◆ **Provided data**:
-- ==== Sys2Proof/Machine/Stores.lean ====
section
/-! DEFINITION. The stores of the processing chains (R97 to R102, R115 to R119, R127): their layouts, where units, blocks and records
lie (log entry 176), what the opening of a unit writes. -/
namespace Sys2Proof.Machine

/-- Carriers in use with their indices. -/
def Parapet.inUse (p : Parapet) : List (Nat × Carrier) := p.carriers.filterMap (fun e => e.2.map (fun c => (e.1, c)))

/-- Bases for areas of these sizes that lie in a store of `limit` bytes and do not meet. -/
def basesFit (limit : Nat) (sizes bases : List Nat) : Bool :=
  decide (bases.length = sizes.length) && (bases.zip sizes).all (fun e => decide (e.1 + e.2 ≤ limit)) &&
    decide ((bases.zip sizes).Pairwise (fun a b => a.1 + a.2 ≤ b.1 ∨ b.1 + b.2 ≤ a.1))

/-- One area after the other. -/
def stacked : Nat → List Nat → List Nat
  | _, [] => []
  | a, n :: l => a :: stacked (a + n) l

/-- Bases of areas in a store (log entries 28, 176): the free choice, in units of `unit` bytes, where it fits, else one after the other. -/
def placed (limit unit : Nat) (choice sizes : List Nat) : List Nat :=
  let b := choice.map (· * unit)
  if basesFit limit sizes b then b else stacked 0 sizes

/-- The next 64-byte boundary. -/
def up64 (n : Nat) : Nat := ceilDiv n 64 * 64

/-- Groups of 4 PRB of a carrier (R93). -/
def carGroups (p : List Byte) : Nat := ceilDiv (carPrb p) 4

/-- Where the beam-matrix groups and the PRB records of an uplink unit begin, and its size (R97). -/
def ulGroupsAt (p : List Byte) : Nat := up64 (42 * carLayersUl p * (12 * carPrb p))
def ulRecsAt (p : List Byte) : Nat := ulGroupsAt p + up64 (1600 * carGroups p)
def ulUnitSize (p : List Byte) : Nat := if carLayersUl p = 0 then 0 else ulRecsAt p + 512 * carPrb p

/-- Where the symbol records, the precoder groups and the beam record of a downlink unit begin, and its size (R115). -/
def dlSymsAt (p : List Byte) : Nat := up64 (672 * (12 * carPrb p))
def dlGroupsAt (p : List Byte) : Nat := dlSymsAt p + 896
def dlBeamAt (p : List Byte) : Nat := dlGroupsAt p + up64 (1600 * carGroups p)
def dlUnitSize (p : List Byte) : Nat := dlBeamAt p + 6272

/-- Offset of the resource elements of a row of beam data from subcarrier `k` on (R97): symbol-major, then port. -/
def beamAt (p : List Byte) (x port k : Nat) : Nat := ((x * carLayersUl p + port) * (12 * carPrb p) + k) * 3

/-- Offset of the resource elements of a row of layer data (R115): symbol-major, then layer. -/
def layerAt (p : List Byte) (x layer k : Nat) : Nat := ((x * 16 + layer) * (12 * carPrb p) + k) * 3

/-- Half of the stores that the units of a carrier slot lie in (R43, R96). -/
def State.slotHalf (s : State) (p : Plan) (slot : Word) : Nat := s.frameSlot slot / p.r % 2

/-- First address of the unit of a carrier and direction in a half of the slot store (R97, R115, R242). -/
def State.unitAddr (s : State) (downlink : Bool) (carrier half : Nat) : Nat :=
  let parts := s.ppt.inUse.flatMap (fun e => [(2 * e.1, ulUnitSize e.2.payload), (2 * e.1 + 1, dlUnitSize e.2.payload)])
  let bases := placed 0x4000000 64 (Config.slotParts parts) (parts.map (·.2))
  sramBase + 0x12000000 + half * 0x4000000 +
    ((((parts.map (·.1)).zip bases).find? (fun e => e.1 == 2 * carrier + b2n downlink)).map (·.2)).getD 0

/-- Index of the frame that a slot lies in, in frame ticks (R123), and its system frame number. -/
def State.frameAhead (s : State) (slot : Word) : Int :=
  ((s.getF Rg.DRM_POSITION Fd.DRM_POSITION_slot : Int) + sgn 28 (refSlot slot + 2 ^ 28 - refSlot s.curRef)) / (slotsPerFrame s.scs : Int)

def State.frameIndex (s : State) (slot : Word) : Nat := ((s.rd64 Rg.DRM_FRAME_COUNT_LO : Int) + s.frameAhead slot).toNat

def State.frameSfn (s : State) (slot : Word) : Nat :=
  (((s.getF Rg.DRM_POSITION Fd.DRM_POSITION_sfn : Int) + s.frameAhead slot) % 1024).toNat

/-- The frame of a slot carries the SSBs of a carrier (R82, R123). -/
def State.ssbFrame (s : State) (payload : List Byte) (slot : Word) : Bool :=
  carSsb payload && s.frameSfn slot % ssbFrames payload == 0

/-- Symbol of the frame of symbol `x` of a carrier slot. -/
def State.symInFrame (s : State) (p : Plan) (slot : Word) (x : Nat) : Nat := s.frameSlot slot / p.r * 14 + x

/-- An SSB overlaps a PRB block in a symbol of a carrier slot (R123). -/
def State.underSsb (s : State) (payload : List Byte) (p : Plan) (slot : Word) (x prb : Nat) : Bool :=
  s.ssbFrame payload slot && Config.ssbBlock payload (s.symInFrame p slot x) prb != 0

/-- Cell reference signals of LTE in a carrier that shares spectrum (R82): by antenna ports and v-shift (TS 36.211). -/
def crsRe (payload : List Byte) (x k : Nat) : Bool :=
  let ports := le payload 52 2 % 4
  let shift := le payload 52 2 / 4 % 8
  carRat payload == 2 &&
    (if ports = 0 then (x % 7 == 0 && k % 6 == shift % 6) || (x % 7 == 4 && k % 6 == (shift + 3) % 6)
     else (x % 7 == 0 || x % 7 == 4 || (ports == 2 && x % 7 == 1)) && k % 3 == shift % 3)

/-- Subcarriers of a symbol that carry data of a downlink grant: not under an SSB (R123), rate-matched around the LTE pattern. -/
def State.dlRes (s : State) (payload : List Byte) (p : Plan) (raw : List Byte) (x : Nat) : List Nat :=
  ((List.range (12 * le raw 14 2)).map (· + 12 * le raw 12 2)).filter (fun k =>
    !s.underSsb payload p (BitVec.ofNat 32 (le raw 4 4)) x (k / 12) && !crsRe payload x k)

/-- Coded bits of a downlink grant before symbol `x` (R119). -/
def State.dlBitsBefore (s : State) (payload : List Byte) (p : Plan) (raw : List Byte) (x : Nat) : Nat :=
  (((grantData p.lte raw).filter (fun y => decide (y < x))).map (fun y =>
    (s.dlRes payload p raw y).length * le raw 18 1 * le raw 20 1)).sum

/-- Coded bits of a downlink grant (R119). -/
def State.dlCoded (s : State) (payload : List Byte) (p : Plan) (raw : List Byte) : Nat := s.dlBitsBefore payload p raw 14

/-- Base graph of a transport block (TS 38.212), from its size and the code rate in 1,024ths. -/
def baseGraph (tbs rate : Nat) : Nat :=
  if tbs ≤ 292 ∨ rate * 4 ≤ 1024 ∨ (tbs ≤ 3824 ∧ rate * 100 ≤ 67 * 1024) then 2 else 1

/-- Coded bits of an uplink grant in one symbol (R101). -/
def ulPerSym (raw : List Byte) : Nat := 12 * le raw 14 2 * le raw 18 1 * le raw 20 1

/-- Code blocks of an uplink grant (R102). -/
def ulBlocks (lte : Bool) (raw : List Byte) : List Block :=
  blocks lte (le raw 28 4) ((grantData lte raw).length * ulPerSym raw) 0 (baseGraph (le raw 28 4) (le raw 26 2)) (le raw 20 1 * le raw 18 1)

/-- Bytes that the block of a grant takes (R102, R119). -/
def State.blockSize (s : State) (g : Grant) : Nat :=
  let payload := s.ppt.carPayload (le g.raw 8 2)
  let p := s.plan (le g.raw 8 2) payload
  if !g.downlink then 64 + ((ulBlocks p.lte g.raw).map (fun b => up64 b.e)).sum
  else if Config.isPdcch g.raw then 384 else 64 + up64 (ceilDiv (s.dlCoded payload p g.raw) 8)

/-- Slot of a grant. -/
def Grant.slot (g : Grant) : Word := BitVec.ofNat 32 (le g.raw 4 4)

/-- Carrier slots of a grant's carrier: their length in master symbols. -/
def State.grantPlan (s : State) (g : Grant) : Plan := s.plan (le g.raw 8 2) (s.ppt.carPayload (le g.raw 8 2))

/-- Where the unit of a grant's block opens (R43, R96, R115): held for two carrier slots. -/
def State.blockFrom (s : State) (g : Grant) : Word := refShift g.slot (if g.downlink then -2 * (s.grantPlan g).t else 0)

/-- The blocks of two grants are held in one half at one time. -/
def State.blocksMeet (s : State) (g h : Grant) : Bool :=
  s.slotHalf (s.grantPlan g) g.slot == s.slotHalf (s.grantPlan h) h.slot &&
    decide (refDiff (s.blockFrom g) (s.blockFrom h) < 2 * (s.grantPlan h).t) &&
    decide (refDiff (s.blockFrom h) (s.blockFrom g) < 2 * (s.grantPlan g).t)

/-- A place for a block beside those in use, as (begin, size): the free choice where it is free, else the first free one after another
block (log entry 176). -/
def freePlace (used : List (Nat × Nat)) (size limit choice : Nat) : Nat :=
  let ok := fun a => decide (a + size ≤ limit) && used.all (fun u => decide (a + size ≤ u.1) || decide (u.1 + u.2 ≤ a))
  let ends := used.map (fun u => u.1 + u.2)
  if ok (choice * 64) then choice * 64 else ((0 :: ends).find? ok).getD (ends.foldl max 0)

/-- Place the block of a grant in the code-block store; `rest` have no place yet. -/
def State.placeBlock (s : State) (rest : List Nat) (g : Grant) : Nat :=
  let used := (s.ppt.grants.filter (fun h => h.admitted.isSome && h.id != g.id && !rest.contains h.id && s.blocksMeet g h)).map
    (fun h => (h.place, s.blockSize h))
  freePlace used (s.blockSize g) 0x3000000 (Config.blockPlace used (s.blockSize g))

/-- Place the blocks of the grants that a batch admits. -/
def State.placeBlocks (s : State) : List Nat → State
  | [] => s
  | id :: rest =>
    State.placeBlocks (match s.ppt.grant id with
      | some g => { s with ppt := s.ppt.updGrant id (fun x => { x with place := s.placeBlock rest g }) }
      | none => s) rest

/-- First address of the block of a grant (R102, R119, R242). -/
def State.blockAt (s : State) (g : Grant) : Nat :=
  sramBase + 0x1A000000 + s.slotHalf (s.grantPlan g) g.slot * 0x3000000 + g.place

/-- SRS result record of a carrier in DRAM (R127): beam-matrix groups, precoder groups, beam record, and a word whose bit 0 is the valid
flag (log entry 176). -/
def srsRecord (carrier : Nat) : Nat := Config.srsRecord carrier % 2 ^ 30 * 64
def srsDlAt (p : List Byte) : Nat := 1600 * carGroups p
def srsBeamAt (p : List Byte) : Nat := 3200 * carGroups p
def srsFlagAt (p : List Byte) : Nat := 3200 * carGroups p + 6272

/-- Read memory: the state after, and the bytes. -/
def State.memTake (s : State) (agent a n : Nat) : State × List PByte := (s.memRead agent a n, s.memBytes agent a n)

/-- The core through which an item's software reaches memory, and the cluster's DMA engine. -/
def Item.core (i : Item) : Nat := 0x1000 + 8 * i.cluster
def Item.dma (i : Item) : Nat := 0x5000 + 32 * i.cluster

/-- A record after a copy: its age, a number of 4 bytes at `off`, is changed (R99, R117). -/
def aged (off : Nat) (age : Nat → Nat) (bs : List PByte) : List PByte :=
  splice bs off ((leBytes 4 (age (leNat (vals ((bs.drop off).take 4))))).map (fun b => ⟨b, anyP ((bs.drop off).take 4)⟩))

/-- Copy records of `size` bytes, each with its age. -/
def State.copyRecords (s : State) (agent src dst size n off : Nat) (age : Nat → Nat) : State :=
  (List.range n).foldl (fun s k =>
    let r := s.memTake agent (src + size * k) size
    r.1.memWrite agent (dst + size * k) (aged off age r.2)) s

/-- Count of the master slot that a reference names (R33, R49). -/
def State.slotCount (s : State) (ref : Word) : Nat :=
  ((s.rd64 Rg.DRM_SLOT_COUNT_LO : Int) + sgn 28 (refSlot ref + 2 ^ 28 - refSlot s.nowRef)).toNat

/-- Age in carrier slots, at a slot, of a carrier's newest valid SRS result (R127). -/
def State.srsAge (s : State) (carrier r : Nat) (slot : Word) : Nat := (s.slotCount slot + 1 - Map.get 0 s.ppt.srs carrier) / r

/-- A carrier's valid result is newer than the one that its last unit of a direction used (R127). -/
def State.srsNewer (s : State) (agent carrier : Nat) (payload : List Byte) (downlink : Bool) : Bool :=
  decide (Map.get 0 s.ppt.srsUsed (2 * carrier + b2n downlink) < Map.get 0 s.ppt.srs carrier) &&
    bit (leNat (vals (s.memBytes agent (srsRecord carrier + srsFlagAt payload) 4))) 0

/-- Half of the slot store that the unit of a carrier slot lies in (R96, R115): in the downlink that of the carrier slot before. -/
def State.unitHalf (s : State) (downlink : Bool) (p : Plan) (slot : Word) : Nat := (s.slotHalf p slot + b2n downlink) % 2

/-- The slot-store unit of a carrier slot opens (R93, R127): the newest valid result is copied into it with its age, or else what the unit
opened before it held, older by the carrier slots between them; by one across a start of Drum (log entry 176). The flags of PRB records,
with their reserved bytes, and of symbol records are cleared (R12; log entry 176). -/
def State.openUnit (s : State) (i : Item) (payload : List Byte) (downlink : Bool) : State :=
  let c := i.carrier
  let p := s.plan c payload
  let key := 2 * c + b2n downlink
  let h := s.unitHalf downlink p i.slot
  let a := i.dma
  let n := s.slotCount i.slot
  let last := Map.get 0 s.ppt.unitLast key
  let dst := s.unitAddr downlink c h
  let was := s.unitAddr downlink c (if last = 0 then 1 - h else (last - 1) % 2)
  let new := s.srsNewer a c payload downlink
  let older := if last = 0 ∨ 2 ^ 64 ≤ (last - 1) / 2 then 1 else (n - (last - 1) / 2) / p.r
  let age := fun k => if new then s.srsAge c p.r i.slot else k + older
  let s := { s.memRead a (srsRecord c + srsFlagAt payload) 4 with ppt := { s.ppt with
    unitLast := Map.set 0 s.ppt.unitLast key (h + 2 * n + 1)
    srsUsed := if new then Map.set 0 s.ppt.srsUsed (2 * c + b2n downlink) (Map.get 0 s.ppt.srs c) else s.ppt.srsUsed } }
  let clear := fun (s : State) (n at_ pitch size : Nat) =>
    (List.range n).foldl (fun s k => s.memWrite a (dst + at_ + pitch * k) (clean (leBytes size 0))) s
  let t := if downlink then
      let t := s.copyRecords a (if new then srsRecord c + srsDlAt payload else was + dlGroupsAt payload) (dst + dlGroupsAt payload) 1600
        (carGroups payload) 1568 age
      let t := t.copyRecords a (if new then srsRecord c + srsBeamAt payload else was + dlBeamAt payload) (dst + dlBeamAt payload) 6272 1 6208 age
      clear t 14 (dlSymsAt payload + 16) 64 48
    else
      let t := s.copyRecords a (if new then srsRecord c else was + ulGroupsAt payload) (dst + ulGroupsAt payload) 1600 (carGroups payload) 1544 age
      clear t (carPrb payload) (ulRecsAt payload + 464) 512 48
  t.memSync a

/-- Header and padding of an uplink block, as its unit opens (R102): zeros, so that the release word is unclaimed. -/
def State.openBlock (s : State) (i : Item) (g : Grant) : State :=
  let a := s.blockAt g
  let bs := ulBlocks (s.grantPlan g).lte g.raw
  let t := s.memWrite i.core a (clean (leBytes 64 0))
  let r := bs.foldl (fun (r : State × Nat) b =>
    (r.1.memWrite i.core (r.2 + b.e) (clean (leBytes (up64 b.e - b.e) 0)), r.2 + up64 b.e)) (t, a + 64)
  r.1.memSync i.core

/-- What an encoding item writes before it issues its commands (R119): header, or descriptor and DCI areas, reserved bytes as 0 (R12); the status is 0 until then. -/
def State.openCoded (s : State) (i : Item) (g : Grant) : State :=
  let a := s.blockAt g
  let payload := s.ppt.carPayload i.carrier
  let t := if Config.isPdcch g.raw then
      s.memWrite i.core a (clean (g.raw.take 22 ++ leBytes 2 0 ++ (g.raw.drop 24).take 20 ++ leBytes 4 0 ++ leBytes 16 0 ++ fit 0 64 ((g.raw.drop 24).take 20) ++ leBytes 256 0))
    else s.memWrite i.core a (clean (leBytes 4 (le g.raw 0 4) ++ leBytes 4 (s.dlCoded payload (s.grantPlan g) g.raw) ++ leBytes 56 0))
  t.memSync i.core

/-- What the release of an item writes before its work begins: `opens` says that it is the first to release into its output unit. -/
def State.opening (s : State) (i : Item) (opens : Bool) : State :=
  match s.ppt.carrier i.carrier with
  | none => s
  | some c =>
    match i.work with
    | .combining => if opens then s.openUnit i c.payload false else s
    | .mapping => if opens then s.openUnit i c.payload true else s
    | .demapping => if opens then (match s.ppt.grant i.grant with | some g => s.openBlock i g | none => s) else s
    | .encoding => match s.ppt.grant i.grant with
      | some g => s.openCoded i g
      | none => s
    | _ => s

end Sys2Proof.Machine
end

◆ **Description of the task**: Begin at the line above that has "slot (R123). -/" and stop after the line that has "def State.dlRes (s", copying each line exactly and adding nothing else.

◆ **Worked solution**:
/-- An SSB overlaps a PRB block in a symbol of a carrier slot (R123). -/
def State.underSsb (s : State) (payload : List Byte) (p : Plan) (slot : Word) (x prb : Nat) : Bool :=
  s.ssbFrame payload slot && Config.ssbBlock payload (s.symInFrame p slot x) prb != 0

/-- Cell reference signals of LTE in a carrier that shares spectrum (R82): by antenna ports and v-shift (TS 36.211). -/
def crsRe (payload : List Byte) (x k : Nat) : Bool :=
  let ports := le payload 52 2 % 4
  let shift := le payload 52 2 / 4 % 8
  carRat payload == 2 &&
    (if ports = 0 then (x % 7 == 0 && k % 6 == shift % 6) || (x % 7 == 4 && k % 6 == (shift + 3) % 6)
     else (x % 7 == 0 || x % 7 == 4 || (ports == 2 && x % 7 == 1)) && k % 3 == shift % 3)

/-- Subcarriers of a symbol that carry data of a downlink grant: not under an SSB (R123), rate-matched around the LTE pattern. -/
def State.dlRes (s : State) (payload : List Byte) (p : Plan) (raw : List Byte) (x : Nat) : List Nat :=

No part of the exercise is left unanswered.